[Data under study Boundary: Start]
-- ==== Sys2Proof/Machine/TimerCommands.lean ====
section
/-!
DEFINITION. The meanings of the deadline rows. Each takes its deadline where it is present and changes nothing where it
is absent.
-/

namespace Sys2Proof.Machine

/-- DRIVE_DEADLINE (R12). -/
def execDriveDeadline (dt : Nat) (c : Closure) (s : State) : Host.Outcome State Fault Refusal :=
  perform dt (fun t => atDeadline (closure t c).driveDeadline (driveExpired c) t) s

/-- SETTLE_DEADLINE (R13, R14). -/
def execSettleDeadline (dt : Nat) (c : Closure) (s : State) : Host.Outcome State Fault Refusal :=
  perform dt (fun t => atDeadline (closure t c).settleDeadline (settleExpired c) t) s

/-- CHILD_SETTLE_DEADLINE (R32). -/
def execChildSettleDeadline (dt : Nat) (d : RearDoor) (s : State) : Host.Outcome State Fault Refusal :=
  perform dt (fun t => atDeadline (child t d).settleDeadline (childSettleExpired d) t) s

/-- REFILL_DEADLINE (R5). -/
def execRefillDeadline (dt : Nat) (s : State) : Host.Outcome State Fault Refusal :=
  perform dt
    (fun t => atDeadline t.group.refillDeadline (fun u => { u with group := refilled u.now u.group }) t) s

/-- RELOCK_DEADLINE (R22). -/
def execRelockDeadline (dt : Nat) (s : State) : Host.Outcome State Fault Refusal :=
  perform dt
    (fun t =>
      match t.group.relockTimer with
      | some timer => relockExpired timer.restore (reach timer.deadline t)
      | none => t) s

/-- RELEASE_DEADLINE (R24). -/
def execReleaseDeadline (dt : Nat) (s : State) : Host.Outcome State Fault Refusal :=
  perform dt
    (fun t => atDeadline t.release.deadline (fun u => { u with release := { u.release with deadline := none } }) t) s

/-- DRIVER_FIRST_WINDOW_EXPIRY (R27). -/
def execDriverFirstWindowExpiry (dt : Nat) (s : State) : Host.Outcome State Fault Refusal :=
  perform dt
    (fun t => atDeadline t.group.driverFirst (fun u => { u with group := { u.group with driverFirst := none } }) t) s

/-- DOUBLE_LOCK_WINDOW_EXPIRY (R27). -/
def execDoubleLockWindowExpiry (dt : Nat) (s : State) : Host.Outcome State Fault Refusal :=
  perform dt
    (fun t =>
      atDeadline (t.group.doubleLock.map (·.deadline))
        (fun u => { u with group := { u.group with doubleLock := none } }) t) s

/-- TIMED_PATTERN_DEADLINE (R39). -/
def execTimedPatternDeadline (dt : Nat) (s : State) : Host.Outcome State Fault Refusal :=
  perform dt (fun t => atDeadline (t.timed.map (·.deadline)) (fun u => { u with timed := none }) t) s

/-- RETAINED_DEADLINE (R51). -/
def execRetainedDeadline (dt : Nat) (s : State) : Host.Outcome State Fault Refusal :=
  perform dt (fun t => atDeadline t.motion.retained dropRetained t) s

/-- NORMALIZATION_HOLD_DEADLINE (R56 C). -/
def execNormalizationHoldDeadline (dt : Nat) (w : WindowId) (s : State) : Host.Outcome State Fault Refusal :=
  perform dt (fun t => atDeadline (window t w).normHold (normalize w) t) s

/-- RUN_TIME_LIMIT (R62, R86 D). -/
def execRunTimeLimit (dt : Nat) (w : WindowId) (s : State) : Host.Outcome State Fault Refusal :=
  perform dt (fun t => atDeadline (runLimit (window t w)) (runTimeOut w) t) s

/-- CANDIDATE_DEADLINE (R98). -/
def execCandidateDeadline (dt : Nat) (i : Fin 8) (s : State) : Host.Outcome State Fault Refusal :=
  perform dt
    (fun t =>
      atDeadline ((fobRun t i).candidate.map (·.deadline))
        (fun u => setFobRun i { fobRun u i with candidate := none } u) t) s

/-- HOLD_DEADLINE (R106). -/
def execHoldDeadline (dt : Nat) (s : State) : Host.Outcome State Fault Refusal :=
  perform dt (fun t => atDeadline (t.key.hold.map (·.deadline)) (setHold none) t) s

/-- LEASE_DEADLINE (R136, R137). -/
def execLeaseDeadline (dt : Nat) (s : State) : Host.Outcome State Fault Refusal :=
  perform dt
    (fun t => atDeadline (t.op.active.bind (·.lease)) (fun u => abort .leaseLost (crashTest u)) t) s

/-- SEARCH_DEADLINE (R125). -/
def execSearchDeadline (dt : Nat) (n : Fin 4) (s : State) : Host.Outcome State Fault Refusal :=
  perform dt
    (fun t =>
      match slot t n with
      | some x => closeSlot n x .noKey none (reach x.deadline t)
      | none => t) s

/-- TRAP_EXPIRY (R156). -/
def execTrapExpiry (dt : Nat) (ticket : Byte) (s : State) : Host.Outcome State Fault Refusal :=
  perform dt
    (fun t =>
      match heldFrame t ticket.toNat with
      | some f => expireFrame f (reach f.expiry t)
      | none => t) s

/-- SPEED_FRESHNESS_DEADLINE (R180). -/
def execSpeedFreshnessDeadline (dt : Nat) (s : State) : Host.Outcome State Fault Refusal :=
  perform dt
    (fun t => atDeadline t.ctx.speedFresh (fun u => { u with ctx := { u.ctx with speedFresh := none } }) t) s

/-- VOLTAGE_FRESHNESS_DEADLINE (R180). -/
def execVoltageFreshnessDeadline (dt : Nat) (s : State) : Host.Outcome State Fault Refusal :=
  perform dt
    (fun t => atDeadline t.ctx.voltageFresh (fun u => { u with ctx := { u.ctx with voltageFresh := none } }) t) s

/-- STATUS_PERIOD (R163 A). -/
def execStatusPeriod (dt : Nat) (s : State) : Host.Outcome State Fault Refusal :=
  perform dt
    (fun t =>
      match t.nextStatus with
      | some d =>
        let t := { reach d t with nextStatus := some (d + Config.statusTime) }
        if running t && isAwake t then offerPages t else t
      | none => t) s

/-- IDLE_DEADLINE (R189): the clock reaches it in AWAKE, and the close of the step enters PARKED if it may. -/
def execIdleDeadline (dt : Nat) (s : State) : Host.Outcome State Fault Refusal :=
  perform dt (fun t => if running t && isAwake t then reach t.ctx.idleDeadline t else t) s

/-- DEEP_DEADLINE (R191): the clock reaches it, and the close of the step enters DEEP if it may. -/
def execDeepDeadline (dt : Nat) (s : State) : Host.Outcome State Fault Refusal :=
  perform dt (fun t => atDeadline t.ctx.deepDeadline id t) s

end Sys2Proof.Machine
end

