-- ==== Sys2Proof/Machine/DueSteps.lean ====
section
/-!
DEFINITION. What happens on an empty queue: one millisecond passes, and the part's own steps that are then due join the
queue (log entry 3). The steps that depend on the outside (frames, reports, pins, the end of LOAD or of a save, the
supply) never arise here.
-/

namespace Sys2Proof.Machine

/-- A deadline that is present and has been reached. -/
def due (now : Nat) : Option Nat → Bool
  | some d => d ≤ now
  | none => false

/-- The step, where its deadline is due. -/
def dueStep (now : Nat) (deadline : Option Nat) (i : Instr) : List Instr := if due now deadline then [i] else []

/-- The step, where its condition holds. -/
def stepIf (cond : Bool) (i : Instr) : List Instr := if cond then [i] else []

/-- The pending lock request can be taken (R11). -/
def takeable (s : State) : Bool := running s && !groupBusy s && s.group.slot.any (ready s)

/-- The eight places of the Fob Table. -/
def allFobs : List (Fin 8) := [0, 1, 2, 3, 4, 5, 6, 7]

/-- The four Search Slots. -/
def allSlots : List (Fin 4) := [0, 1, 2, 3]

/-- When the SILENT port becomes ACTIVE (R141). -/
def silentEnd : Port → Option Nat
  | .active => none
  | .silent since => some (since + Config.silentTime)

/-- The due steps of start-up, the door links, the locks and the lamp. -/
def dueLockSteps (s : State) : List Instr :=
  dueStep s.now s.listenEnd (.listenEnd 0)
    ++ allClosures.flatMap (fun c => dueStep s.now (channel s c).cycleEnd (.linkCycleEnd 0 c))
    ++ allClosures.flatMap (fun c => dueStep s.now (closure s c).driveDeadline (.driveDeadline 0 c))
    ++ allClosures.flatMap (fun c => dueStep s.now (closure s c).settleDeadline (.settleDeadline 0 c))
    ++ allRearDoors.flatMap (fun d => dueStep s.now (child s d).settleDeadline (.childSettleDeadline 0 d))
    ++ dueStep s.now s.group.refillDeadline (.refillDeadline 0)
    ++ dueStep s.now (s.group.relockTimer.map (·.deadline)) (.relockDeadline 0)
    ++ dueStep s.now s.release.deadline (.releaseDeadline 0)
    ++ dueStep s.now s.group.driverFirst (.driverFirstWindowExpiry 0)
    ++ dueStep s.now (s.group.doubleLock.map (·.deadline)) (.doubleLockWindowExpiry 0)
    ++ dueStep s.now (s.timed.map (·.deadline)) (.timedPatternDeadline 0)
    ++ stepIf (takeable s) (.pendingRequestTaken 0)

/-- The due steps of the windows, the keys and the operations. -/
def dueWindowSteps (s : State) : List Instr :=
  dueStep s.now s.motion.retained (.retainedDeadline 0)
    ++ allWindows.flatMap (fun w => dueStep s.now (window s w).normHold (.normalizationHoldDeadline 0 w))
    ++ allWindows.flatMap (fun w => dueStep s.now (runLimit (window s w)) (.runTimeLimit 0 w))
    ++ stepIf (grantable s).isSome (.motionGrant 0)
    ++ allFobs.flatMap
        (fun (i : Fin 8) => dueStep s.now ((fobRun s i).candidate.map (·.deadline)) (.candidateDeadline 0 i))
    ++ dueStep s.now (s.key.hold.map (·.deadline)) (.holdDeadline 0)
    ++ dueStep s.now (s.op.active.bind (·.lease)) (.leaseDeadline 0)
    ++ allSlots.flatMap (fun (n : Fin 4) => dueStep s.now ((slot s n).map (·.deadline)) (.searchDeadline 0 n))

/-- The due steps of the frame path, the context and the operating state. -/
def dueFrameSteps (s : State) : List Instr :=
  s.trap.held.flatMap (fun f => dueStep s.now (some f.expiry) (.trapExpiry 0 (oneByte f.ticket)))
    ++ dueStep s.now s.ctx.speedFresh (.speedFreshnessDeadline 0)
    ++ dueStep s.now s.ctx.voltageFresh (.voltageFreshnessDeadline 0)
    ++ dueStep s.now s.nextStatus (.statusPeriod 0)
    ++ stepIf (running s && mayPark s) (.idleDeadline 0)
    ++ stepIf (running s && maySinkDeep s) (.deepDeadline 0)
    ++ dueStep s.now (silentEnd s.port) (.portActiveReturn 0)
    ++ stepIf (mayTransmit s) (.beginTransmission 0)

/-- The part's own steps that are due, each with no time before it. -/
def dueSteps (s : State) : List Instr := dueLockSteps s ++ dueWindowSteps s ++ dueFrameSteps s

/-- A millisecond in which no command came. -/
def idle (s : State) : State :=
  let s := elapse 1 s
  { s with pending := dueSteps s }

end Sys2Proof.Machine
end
[Data under study Boundary: End]
Reproduce exactly every line between the line with "s) (.idleDeadline 0)" and the last line of the records above, both included.

Answer box:
    ++ stepIf (running s && mayPark s) (.idleDeadline 0)
    ++ stepIf (running s && maySinkDeep s) (.deepDeadline 0)
    ++ dueStep s.now (silentEnd s.port) (.portActiveReturn 0)
    ++ stepIf (mayTransmit s) (.beginTransmission 0)

/-- The part's own steps that are due, each with no time before it. -/
def dueSteps (s : State) : List Instr := dueLockSteps s ++ dueWindowSteps s ++ dueFrameSteps s

/-- A millisecond in which no command came. -/
def idle (s : State) : State :=
  let s := elapse 1 s
  { s with pending := dueSteps s }

end Sys2Proof.Machine
end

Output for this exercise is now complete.